:: WHAT THE EXERCISE ASKS ::
Using the entries that follow, please report how many lines contain the word "index", with no other words.

[Stored data entries]
=== Begin Enclosure ===

-- ==== Sys2Proof/Machine/State.lean ====
section
/-! DEFINITION. Machine/State.lean: every piece of PSC's state (10_state.md), the host accesses it has still to serve, the
outcomes' reasons, and the state after reset (rule R38). PSC has no data memory (20_memory.md rule R50). -/

namespace Sys2Proof.Machine

/-! ### Envelopes (rules R23 to R25) and LFOs (rule R26) -/

/-- One envelope unit (rule R24). There is no `DUR[4]`. -/
structure Envelope where
  /-- `STG`: the current stage. -/
  stg : Stage
  /-- `T`: seconds spent in the current stage, FX. -/
  t : Word
  /-- `DUR[0]`: Delay duration, FX seconds. -/
  durDelay : Word
  /-- `DUR[1]`: Attack duration, FX seconds. -/
  durAttack : Word
  /-- `DUR[2]`: Hold duration, FX seconds. -/
  durHold : Word
  /-- `DUR[3]`: Decay duration, FX seconds. -/
  durDecay : Word
  /-- `DUR[5]`: Release duration, FX seconds. -/
  durRelease : Word
  /-- `SUS`: sustain level, an FX fraction. -/
  sus : Word
  /-- `RSTART`: release start level, an FX fraction. -/
  rstart : Word
deriving DecidableEq, Repr

/-- The reset value of an envelope unit (rule R38). -/
def Envelope.reset : Envelope :=
  { stg := .delay, t := 0, durDelay := 0, durAttack := 0, durHold := 0, durDecay := 0, durRelease := 0,
    sus := 0, rstart := 0 }

/-- One LFO unit (rule R26). -/
structure Lfo where
  /-- `DLY`: startup delay, FX seconds. -/
  dly : Word
  /-- `FRQ`: frequency, FX Hz. -/
  frq : Word
  /-- `TD`: time elapsed toward the delay, FX seconds. -/
  td : Word
  /-- `RUN`: set once the delay has elapsed. -/
  run : Bool
  /-- `PH`: phase accumulator, U32 fraction of a cycle. -/
  ph : BitVec 32
deriving DecidableEq, Repr

/-- The reset value of an LFO unit (rule R38). -/
def Lfo.reset : Lfo := { dly := 0, frq := 0, td := 0, run := false, ph := 0 }

/-! ### Modulator slots (rules R27, R28) -/

/-- Curve of a modulator input (rule R27): 0 linear, 1 concave, 2 convex, 3 switch. -/
inductive Curve where
  | linear
  | concave
  | convex
  | switch
deriving DecidableEq, Repr

/-- Direction of a modulator input (rule R27): 0 positive (rising), 1 negative (falling). -/
inductive Direction where
  | positive
  | negative
deriving DecidableEq, Repr

/-- The descriptor of one input of a slot, primary (`S`) or amount (`A`) (rule R27). -/
structure SlotInput where
  /-- `PRES`: whether the input is bound to a controller. -/
  pres : Bool
  /-- `KIND`. -/
  kind : Kind
  /-- `IDX`: controller index. -/
  idx : BitVec 7
  /-- `CURVE`. -/
  curve : Curve
  /-- `POL`. -/
  pol : Polarity
  /-- `DIR`. -/
  dir : Direction
deriving DecidableEq, Repr

/-- An input with every field zero (rule R28). -/
def SlotInput.empty : SlotInput :=
  { pres := false, kind := .sf, idx := 0, curve := .linear, pol := .unipolar, dir := .positive }

/-- One modulator slot: descriptor and cached values (rule R27). -/
structure Slot where
  /-- `VALID`: whether the slot holds a modulator. -/
  valid : Bool
  /-- `S`: the primary source. -/
  src : SlotInput
  /-- `A`: the amount source. -/
  amt : SlotInput
  /-- `DEST`: destination generator index. -/
  dest : BitVec 6
  /-- `AMOUNT`: signed scaling amount. -/
  amount : BitVec 16
  /-- `SRCV`: cached primary source value, FX. -/
  srcv : Word
  /-- `AMTV`: cached amount-source value, FX. -/
  amtv : Word
  /-- `CONTRIB`: cached contribution, FX. -/
  contrib : Word
deriving DecidableEq, Repr

/-- The empty slot: `VALID = 0` and every field zero (rule R28). -/
def Slot.empty : Slot :=
  { valid := false, src := .empty, amt := .empty, dest := 0, amount := 0, srcv := 0, amtv := 0, contrib := 0 }

/-! ### What the host does to PSC (20_memory.md rules R54, R60; 70_reset_and_hazards.md rule R260) -/

/-- The width of a host access, in bytes (20_memory.md rules R54, R55). -/
inductive AccessSize where
  | b1
  | b2
  | b4
  | b8
deriving DecidableEq, Repr

/-- One thing the outside does to PSC: a read or a write of the window at a byte offset, or the platform's reset input. A
write's data stands in the low bytes of its word (log 1). -/
inductive HostEvent where
  | read (off : BitVec 8) (size : AccessSize)
  | write (off : BitVec 8) (size : AccessSize) (data : Word)
  | reset
deriving DecidableEq, Repr

/-! ### The machine -/

/-- The state of one PSC (10_state.md), with the parameters of the instance and the host's side of the bus. -/
structure State where
  /-- `f0`..`f15` (rule R20). -/
  regs : Vector Word 16
  /-- `ENV[0]`, the volume envelope (rule R23). -/
  vol : Envelope
  /-- `ENV[1]`, the modulation envelope (rule R23). -/
  menv : Envelope
  /-- `LFO[0]`, vibrato (rule R26). -/
  vib : Lfo
  /-- `LFO[1]`, the modulation LFO (rule R26). -/
  mlfo : Lfo
  /-- `MOD[0]`..`MOD[63]`; those at `NMOD` and above are never loaded (rule R27; log 7). -/
  mods : Vector Slot 64
  /-- `ACC[0]`..`ACC[63]`, FX (rule R29). -/
  acc : Vector Word 64
  /-- `DIRTY` (rule R30). -/
  dirty : BitVec 64
  /-- `STATUS.ILL` (rule R31). -/
  ill : Bool
  /-- `ILLW` (rule R33). -/
  illw : BitVec 32
  /-- `CMDCNT` (rule R34). -/
  cmdcnt : BitVec 32
  /-- The parameters `PARAM` shows; no step changes them (00_scope.md rule R4, rule R35; log 4). -/
  params : Params
  /-- The MODEL's own field: what the last host read returned (log 3). -/
  rdata : Word
  /-- The MODEL's own field: the host's accesses PSC has not served, oldest first (log 1). -/
  bus : List HostEvent
deriving DecidableEq, Repr

/-- PSC never stops with a fault: it "raises no exception-like conditions" but the sticky illegal-command flag, which is a
next state (60_exceptions.md rules R240, R241). No constructor: nothing raises a fault, which is neither safe nor unsafe. -/
inductive Fault where
deriving DecidableEq, Repr

/-- Why exec gives no meaning. -/
inductive Refusal where
  /-- Raised by an arm of `exec` whose instruction has no meaning yet. No arm raises it: every command is modelled. Safe. -/
  | notModelled (mnemonic : String)
deriving DecidableEq, Repr

/-- The state right after reset (rule R38): everything zero; the spec's own parameters (00_scope.md rule R4); nothing
issued by the host (log 1) and nothing read yet (log 3). -/
def State.reset : State :=
  { regs := Vector.replicate 16 0
    vol := .reset
    menv := .reset
    vib := .reset
    mlfo := .reset
    mods := Vector.replicate 64 .empty
    acc := Vector.replicate 64 0
    dirty := 0
    ill := false
    illw := 0
    cmdcnt := 0
    params := .spec
    rdata := 0
    bus := [] }

end Sys2Proof.Machine
end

=== End Enclosure ===

:: REPLY ::
2